Ain't that always the way? A show works, and so you gut it of all save for the title: new actors, new story line, new production team. It's like: "We love it! Now change everything." Ah, television.

As it now stands, "Jane" centers on DEA agent Jane Vasko (Loken), who has been recruited by the feds to do battle with the "Neuros," genetically enhanced folks with superhuman neurological powers because of an undisclosed aberration. They can perform telekinetic tricks and telepathic-induced hallucinations but often have no control over it.

Jane is joined by the usual motley futuristic crew: the team leader (Rob Stewart), the smart aleck (Noah Danby), the egghead computer whiz (Sean Owen Roberts), the doc (Stephen Lobo) and the best friend (Alaina Huffman). In the confusing premiere, the one thing we wonder but never discover is why she's called Painkiller Jane if she still can feel pain. Oh, that's right, it was a nickname her daddy gave her when she was a little girl. Whatever.

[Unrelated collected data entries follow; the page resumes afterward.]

-- ==== Sys2Proof/Laws/FrameConverter.lean ====
section
/-! SUPPORT. What every operation of Machine/Converter.lean keeps: the frame lemmas. -/

set_option linter.unreachableTactic false
set_option linter.unusedTactic false

namespace Sys2Proof.Machine

variable {R : State → State → Prop}

theorem State.regularSample_frame (h : Frame R) {r0 : State} {k i : Nat} {raw : Int} {inst : Nat} {s : State} (hs : R
    r0 s) : R r0 (State.regularSample k i raw inst s) := by
  unfold State.regularSample
  repeat' (first
    | with_reducible (first
        | assumption | refine ite_frame (fun _ => ?_) (fun _ => ?_) | refine State.accumulate_frame h ?_
        | refine State.calibrate_frame h ?_ | refine State.capSample_frame h ?_ | refine State.sampleCame_frame h ?_
        | refine State.sampleCommon_frame h ?_ | refine State.scTake_frame h ?_)
    | extract_lets)

theorem State.injectedSample_frame (h : Frame R) {r0 : State} {k i : Nat} {raw : Int} {inst : Nat} {s : State} (hs : R
    r0 s) : R r0 (State.injectedSample k i raw inst s) := by
  unfold State.injectedSample
  repeat' (first
    | with_reducible (first
        | assumption | refine State.calibrate_frame h ?_ | refine State.injSample_frame h ?_
        | refine State.sampleCommon_frame h ?_)
    | extract_lets)

theorem State.pairSample_frame (h : Frame R) {r0 : State} {k : Nat} {raw : Int} {inst : Nat} {s : State} (hs : R r0 s)
    : R r0 (State.pairSample k raw inst s) := by
  unfold State.pairSample
  repeat' (first
    | with_reducible (first
        | assumption | refine ite_frame (fun _ => ?_) (fun _ => ?_) | refine State.burstSample_frame h ?_
        | refine State.capSample_frame h ?_ | refine State.sampleCommon_frame h ?_)
    | extract_lets)

theorem State.seqStep_frame (h : Frame R) {r0 : State} {k i : Nat} {s t : State} (e : s.seqStep k i = some t) (hs : R r0 s) :
    R r0 t := by
  unfold State.seqStep at e
  extract_lets at e
  split at e
  · cases e
  · split at e <;> cases e <;> exact State.modConvN_frame h hs

theorem State.seqResult_frame (h : Frame R) {r0 : State} {k i inst : Nat} {s t : State} (e : s.seqResult k i inst = some t)
    (hs : R r0 s) : R r0 t := by
  unfold State.seqResult at e
  extract_lets c at e
  split at e
  · rw [← Option.some.inj e]; exact State.modConvN_frame h hs
  · split at e
    · cases e
    · exact State.seqStep_frame h e hs

theorem State.seqHold_frame (h : Frame R) {r0 : State} {k i inst : Nat} {s t : State} (e : s.seqHold k i inst = some t)
    (hs : R r0 s) : R r0 t := by
  unfold State.seqHold at e
  obtain ⟨x, hx, rfl⟩ := Option.map_eq_some_iff.mp e
  exact State.modConvN_frame h (State.seqStep_frame h hx hs)

theorem execSampleResult_frame (h : Frame R) {k : Fin 6} {input : Fin 9} {kind : SampleKind} {raw : Int} {inst t : Nat} {s0 : State} :
    Lands (R s0) (execSampleResult k input kind raw inst t s0) := by
  unfold execSampleResult
  have hs := State.atT_frame h (t := t) (h.refl s0)
  extract_lets
  repeat' (first
    | with_reducible apply lands_next
    | with_reducible refine ite_lands (fun _ => ?_) (fun _ => ?_)
    | with_reducible assumption
    | with_reducible refine State.settle_frame h ?_
    | with_reducible refine State.regularSample_frame h ?_
    | with_reducible refine State.injectedSample_frame h ?_
    | with_reducible refine State.pairSample_frame h ?_
    | exact State.seqResult_frame h ‹_› hs
    | exact State.seqHold_frame h ‹_› hs
    | split)

theorem execInjectedSeqStart_frame (h : Frame R) {k : Fin 4} {line : Fin 12} {t : Nat} {s0 : State} : Lands (R s0)
    (execInjectedSeqStart k line t s0) := by
  unfold execInjectedSeqStart
  have hs := h.refl s0
  repeat' (first
    | with_reducible (first
        | apply lands_next | assumption | refine ite_lands (fun _ => ?_) (fun _ => ?_)
        | refine ite_frame (fun _ => ?_) (fun _ => ?_) | refine State.atT_frame h ?_
        | refine State.injStart_frame h ?_ | refine State.modConvN_frame h ?_ | refine State.pwmTo_frame h ?_
        | refine State.settle_frame h ?_ | exact h.refl _)
    | extract_lets)

theorem execPairBurstStart_frame (h : Frame R) {p : Fin 2} {line : Fin 12} {t : Nat} {s0 : State} : Lands (R s0)
    (execPairBurstStart p line t s0) := by
  unfold execPairBurstStart
  have hs := h.refl s0
  repeat' (first
    | with_reducible (first
        | apply lands_next | assumption | refine ite_lands (fun _ => ?_) (fun _ => ?_)
        | refine ite_frame (fun _ => ?_) (fun _ => ?_) | refine State.atT_frame h ?_
        | refine State.burstStart_frame h ?_ | refine State.modConvN_frame h ?_ | refine State.pwmTo_frame h ?_
        | refine State.settle_frame h ?_ | exact h.refl _)
    | extract_lets | split)

theorem execSliceExclude_frame (h : Frame R) {k : Fin 4} {sl : Fin 4} {s : State} : Lands (R s) (execSliceExclude k sl
    s) := by
  unfold execSliceExclude
  have hs := h.refl s
  repeat' (first
    | with_reducible (first
        | apply lands_next | assumption | refine ite_lands (fun _ => ?_) (fun _ => ?_)
        | refine ite_frame (fun _ => ?_) (fun _ => ?_) | refine State.fault_frame h ?_ | refine State.latch_frame h ?_
        | refine State.modConvN_frame h ?_ | refine State.settle_frame h ?_ | refine State.wrBit_frame h ?_
        | exact h.refl _)
    | extract_lets)

theorem execMismatchConverged_frame (h : Frame R) {k : Fin 4} {s : State} : Lands (R s) (execMismatchConverged k s) :=
    by
  unfold execMismatchConverged
  have hs := h.refl s
  repeat' (first
    | with_reducible (first
        | apply lands_next | assumption | refine ite_lands (fun _ => ?_) (fun _ => ?_)
        | refine ite_frame (fun _ => ?_) (fun _ => ?_) | refine h.wrStep ?_ | refine State.drew_frame h ?_
        | refine forAll_frame h (fun _ _ => ?_) ?_ | refine State.modConvN_frame h ?_ | exact h.refl _)
    | extract_lets)

theorem execPlausCompare_frame (h : Frame R) {p : Fin 2} {t : Nat} {s0 : State} : Lands (R s0) (execPlausCompare p t
    s0) := by
  unfold execPlausCompare
  have hs := h.refl s0
  repeat' (first
    | with_reducible (first
        | apply lands_next | assumption | refine ite_lands (fun _ => ?_) (fun _ => ?_)
        | refine ite_frame (fun _ => ?_) (fun _ => ?_) | refine h.wrStep ?_ | refine State.atT_frame h ?_
        | refine State.attributed_frame h ?_ | refine State.bumpTo_frame h ?_ | refine State.latch_frame h ?_
        | refine State.modConvN_frame h ?_ | refine State.settle_frame h ?_ | exact h.refl _)
    | extract_lets | split)

theorem execOpenWireDetect_frame (h : Frame R) {k : Fin 6} {input : Fin 9} {t : Nat} {s0 : State} : Lands (R s0)
    (execOpenWireDetect k input t s0) := by
  unfold execOpenWireDetect
  have hs := h.refl s0
  repeat' (first
    | with_reducible (first
        | apply lands_next | assumption | refine ite_lands (fun _ => ?_) (fun _ => ?_)
        | refine ite_frame (fun _ => ?_) (fun _ => ?_) | refine State.atT_frame h ?_ | refine State.fault_frame h ?_)
    | extract_lets)

theorem execAuxWindow_frame (h : Frame R) {t : Nat} {s0 : State} : Lands (R s0) (execAuxWindow t s0) := by
  unfold execAuxWindow
  have hs := h.refl s0
  repeat' (first
    | with_reducible (first
        | apply lands_next | assumption | refine ite_lands (fun _ => ?_) (fun _ => ?_)
        | refine ite_frame (fun _ => ?_) (fun _ => ?_) | refine State.atT_frame h ?_ | refine State.auxMean_frame h ?_
        | refine forAll_frame h (fun _ _ => ?_) ?_ | refine State.modConvN_frame h ?_ | refine State.setAcc_frame h ?_
        | exact h.refl _)
    | extract_lets)

theorem execCaptureComplete_frame (h : Frame R) {t : Nat} {s0 : State} : Lands (R s0) (execCaptureComplete t s0) := by
  unfold execCaptureComplete
  have hs := h.refl s0
  repeat' (first
    | with_reducible (first
        | apply lands_next | assumption | refine ite_lands (fun _ => ?_) (fun _ => ?_)
        | refine ite_frame (fun _ => ?_) (fun _ => ?_) | refine h.wrStep ?_ | refine State.atT_frame h ?_)
    | extract_lets)

end Sys2Proof.Machine
end

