theorem execWatchdogReset_frame (h : Frame R) {s : State} : Lands (R s) (execWatchdogReset s) := by
  unfold execWatchdogReset
  have hs := h.refl s
  repeat' with_reducible (first
    | apply lands_next | assumption | refine ite_lands (fun _ => ?_) (fun _ => ?_)
    | refine ite_frame (fun _ => ?_) (fun _ => ?_) | refine State.atT_frame h ?_ | refine State.doReset_frame h ?_)

theorem execStandbyClockFault_frame (h : Frame R) {s : State} : Lands (R s) (execStandbyClockFault s) := by
  unfold execStandbyClockFault
  have hs := h.refl s
  repeat' with_reducible (first
    | apply lands_next | assumption | refine ite_lands (fun _ => ?_) (fun _ => ?_)
    | refine ite_frame (fun _ => ?_) (fun _ => ?_) | refine h.wrStep ?_ | refine State.modPower_frame h ?_
    | refine State.reportM_frame h ?_ | exact h.refl _)

theorem execStandbyClockRecovered_frame (h : Frame R) {s : State} : Lands (R s) (execStandbyClockRecovered s) := by
  unfold execStandbyClockRecovered
  have hs := h.refl s
  repeat' with_reducible (first
    | apply lands_next | assumption | refine ite_lands (fun _ => ?_) (fun _ => ?_)
    | refine ite_frame (fun _ => ?_) (fun _ => ?_) | refine State.modPower_frame h ?_ | exact h.refl _)

theorem execTimeCounterReload_frame (h : Frame R) {s : State} : Lands (R s) (execTimeCounterReload s) := by
  unfold execTimeCounterReload
  have hs := h.refl s
  repeat' (first
    | with_reducible (first
        | apply lands_next | assumption | refine ite_lands (fun _ => ?_) (fun _ => ?_)
        | refine ite_frame (fun _ => ?_) (fun _ => ?_) | refine h.wrStep ?_ | refine State.modPower_frame h ?_
        | refine State.modTime_frame h (Nat.le_refl _) ?_ | exact h.refl _)
    | extract_lets)

theorem execWakeAlarmCompare_frame (h : Frame R) {s : State} : Lands (R s) (execWakeAlarmCompare s) := by
  unfold execWakeAlarmCompare
  have hs := h.refl s
  repeat' (first
    | with_reducible (first
        | apply lands_next | assumption | refine ite_lands (fun _ => ?_) (fun _ => ?_)
        | refine ite_frame (fun _ => ?_) (fun _ => ?_) | refine h.wrStep ?_ | refine State.doReset_frame h ?_
        | refine State.modPower_frame h ?_ | refine State.modTime_frame h (Nat.le_refl _) ?_ | exact h.refl _)
    | extract_lets)

theorem execStandbySupplyLoss_frame (h : Frame R) {s : State} : Lands (R s) (execStandbySupplyLoss s) := by
  unfold execStandbySupplyLoss
  have hs := h.refl s
  repeat' with_reducible (first
    | apply lands_next | assumption | refine ite_lands (fun _ => ?_) (fun _ => ?_)
    | refine ite_frame (fun _ => ?_) (fun _ => ?_) | refine State.modPower_frame h ?_ | exact h.refl _)

theorem execTransitionBegin_frame (h : Frame R) {s : State} : Lands (R s) (execTransitionBegin s) := by
  unfold execTransitionBegin
  have hs := h.refl s
  repeat' (first
    | with_reducible (first
        | apply lands_next | assumption | refine ite_lands (fun _ => ?_) (fun _ => ?_)
        | refine ite_frame (fun _ => ?_) (fun _ => ?_) | refine State.atT_frame h ?_
        | refine State.beginTransition_frame h ?_)
    | split)

end Sys2Proof.Machine
end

Are you riveted yet? Didn't think so. There's an abundance of style to go around here, with director of photography Todd Williams, production designers James Hazell and Paul McCulloch and visual effects wizards Adam Stern and Kevin Struckman creating a world of intense foreboding visually. It has an "X-Files"-esque quality in terms of the look and mood.

But the opening script by exec producer Gil Grant packs in the cliches and dumbspeak, and director Nick Copus seems to have told his performers to make like anal-retentive statues in their stance and delivery. Loken, for her part, has the Amazon woman look down but proves less than convincing as an action icon, evoking more incredulity than confidence. We'll see if her show is as immortal as she is. I'm guessing no.